Reading from Hive using DBReader

DBReader supports strategy for incremental data reading, but does not support custom queries, like JOIN.

Supported DBReader features

Warning

Actually, columns, where and hwm.expression should be written using SparkSQL syntax, not HiveQL.

Examples

Snapshot strategy:

from onetl.connection import Hive
from onetl.db import DBReader

hive = Hive(...)

reader = DBReader(
    connection=hive,
    source="schema.table",
    columns=["id", "key", "CAST(value AS text) value", "updated_dt"],
    where="key = 'something'",
)
df = reader.run()

Incremental strategy:

from onetl.connection import Hive
from onetl.db import DBReader
from onetl.strategy import IncrementalStrategy

hive = Hive(...)

reader = DBReader(
    connection=hive,
    source="schema.table",
    columns=["id", "key", "CAST(value AS text) value", "updated_dt"],
    where="key = 'something'",
    hwm=DBReader.AutoDetectHWM(name="hive_hwm", expression="updated_dt"),
)

with IncrementalStrategy():
    df = reader.run()

Recommendations

Use column-based write formats

Prefer these write formats:

For colum-based write formats, each file contains separated sections there column data is stored. The file footer contains location of each column section/group. Spark can use this information to load only sections required by specific query, e.g. only selected columns, to drastically speed up the query.

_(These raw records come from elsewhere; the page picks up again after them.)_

-- ==== Sys2Proof/Machine/Classifier.lean ====
section
/-! DEFINITION. The NAL Classifier and the meaning of `CLASSIFY` (spec 42_nal_classifier.md). -/

namespace Sys2Proof.Machine

/-- `CLASSIFY()` (R141): the header read `AU + nal_start`, then pure bit extraction. -/
def classify (s : State) : Result :=
  readReg .nalStart s.dp.nalStart fun a =>
    match Memory.read s.au a with
    | some h => .next (latchHeader h s)
    | none => .fault (.offsetOutsideStore .au a)

/-- `CLASSIFY` (R141). -/
def execClassify (s : State) : Result := whenConfigured s <| classify s

end Sys2Proof.Machine
end

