/-! ### Session operations -/

@[simp] theorem resetBlock_params (s : State) : (resetBlock s).params = s.params := rfl
@[simp] theorem resetBlock_sessionActive (s : State) : (resetBlock s).sessionActive = false := rfl
@[simp] theorem resetBlock_seq (s : State) : (resetBlock s).seq = none := rfl
@[simp] theorem resetBlock_ssrc (s : State) : (resetBlock s).ssrc = none := rfl
@[simp] theorem resetBlock_carry (s : State) : (resetBlock s).carry = [] := rfl
@[simp] theorem resetBlock_au (s : State) : (resetBlock s).au = [] := rfl
@[simp] theorem resetBlock_dq (s : State) : (resetBlock s).dq = [] := rfl
@[simp] theorem resetBlock_dqPeak (s : State) : (resetBlock s).dqPeak = 0 := rfl
@[simp] theorem resetBlock_nEmptyNal (s : State) : (resetBlock s).nEmptyNal = 0#32 := rfl
@[simp] theorem resetBlock_errBufOvf (s : State) : (resetBlock s).errBufOvf = false := rfl
@[simp] theorem resetBlock_errDqOvf (s : State) : (resetBlock s).errDqOvf = false := rfl
@[simp] theorem resetBlock_dp (s : State) : (resetBlock s).dp = {} := rfl
@[simp] theorem resetBlock_sent (s : State) : (resetBlock s).sent = s.sent := rfl
@[simp] theorem resetBlock_timeHeld (s : State) : (resetBlock s).timeHeld = s.timeHeld := rfl
@[simp] theorem resetBlock_draws (s : State) : (resetBlock s).draws = s.draws := rfl
@[simp] theorem resetBlock_script (s : State) : (resetBlock s).script = s.script := rfl
@[simp] theorem beginSession_params (x : BitVec 32) (s : State) : (beginSession x s).params = s.params := rfl
@[simp] theorem beginSession_sessionActive (x : BitVec 32) (s : State) : (beginSession x s).sessionActive = true := rfl
@[simp] theorem beginSession_seq (x : BitVec 32) (s : State) : (beginSession x s).seq = some s.params.seqInit := rfl
@[simp] theorem beginSession_ssrc (x : BitVec 32) (s : State) : (beginSession x s).ssrc = some x := rfl
@[simp] theorem beginSession_carry (x : BitVec 32) (s : State) : (beginSession x s).carry = [] := rfl
@[simp] theorem beginSession_au (x : BitVec 32) (s : State) : (beginSession x s).au = [] := rfl
@[simp] theorem beginSession_dq (x : BitVec 32) (s : State) : (beginSession x s).dq = [] := rfl
@[simp] theorem beginSession_dqPeak (x : BitVec 32) (s : State) : (beginSession x s).dqPeak = 0 := rfl
@[simp] theorem beginSession_nEmptyNal (x : BitVec 32) (s : State) : (beginSession x s).nEmptyNal = 0#32 := rfl
@[simp] theorem beginSession_errBufOvf (x : BitVec 32) (s : State) : (beginSession x s).errBufOvf = s.errBufOvf := rfl
@[simp] theorem beginSession_errDqOvf (x : BitVec 32) (s : State) : (beginSession x s).errDqOvf = s.errDqOvf := rfl
@[simp] theorem beginSession_dp (x : BitVec 32) (s : State) : (beginSession x s).dp = {} := rfl
@[simp] theorem beginSession_sent (x : BitVec 32) (s : State) : (beginSession x s).sent = s.sent := rfl
@[simp] theorem beginSession_timeHeld (x : BitVec 32) (s : State) : (beginSession x s).timeHeld = s.timeHeld := rfl
@[simp] theorem beginSession_draws (x : BitVec 32) (s : State) : (beginSession x s).draws = s.draws := rfl
@[simp] theorem beginSession_script (x : BitVec 32) (s : State) : (beginSession x s).script = s.script := rfl
@[simp] theorem stopSession_params (s : State) : (stopSession s).params = s.params := by unfold stopSession; split <;> rfl
@[simp] theorem stopSession_dqPeak (s : State) : (stopSession s).dqPeak = s.dqPeak := by unfold stopSession; split <;> rfl
@[simp] theorem stopSession_nEmptyNal (s : State) : (stopSession s).nEmptyNal = s.nEmptyNal := by unfold stopSession; split <;> rfl
@[simp] theorem stopSession_errBufOvf (s : State) : (stopSession s).errBufOvf = s.errBufOvf := by unfold stopSession; split <;> rfl
@[simp] theorem stopSession_errDqOvf (s : State) : (stopSession s).errDqOvf = s.errDqOvf := by unfold stopSession; split <;> rfl
@[simp] theorem stopSession_sent (s : State) : (stopSession s).sent = s.sent := by unfold stopSession; split <;> rfl
@[simp] theorem stopSession_timeHeld (s : State) : (stopSession s).timeHeld = s.timeHeld := by unfold stopSession; split <;> rfl
@[simp] theorem stopSession_draws (s : State) : (stopSession s).draws = s.draws := by unfold stopSession; split <;> rfl
@[simp] theorem stopSession_script (s : State) : (stopSession s).script = s.script := by unfold stopSession; split <;> rfl
@[simp] theorem stopSession_sessionActive (s : State) : (stopSession s).sessionActive = false := by
  unfold stopSession; split <;> simp_all

end Sys2Proof.Machine
end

Another advantage is high compression ratio, e.g. 10x-100x in comparison to JSON or CSV.

Select only required columns

Instead of passing "*" in DBReader(columns=[...]) prefer passing exact column names. This drastically reduces the amount of data read by Spark, if column-based file formats are used.

Use partition columns in where clause

Queries should include WHERE clause with filters on Hive partitioning columns. This allows Spark to read only small set of files (partition pruning) instead of scanning the entire table, so this drastically increases performance.

Supported operators are: =, >, < and BETWEEN, and only against some static value.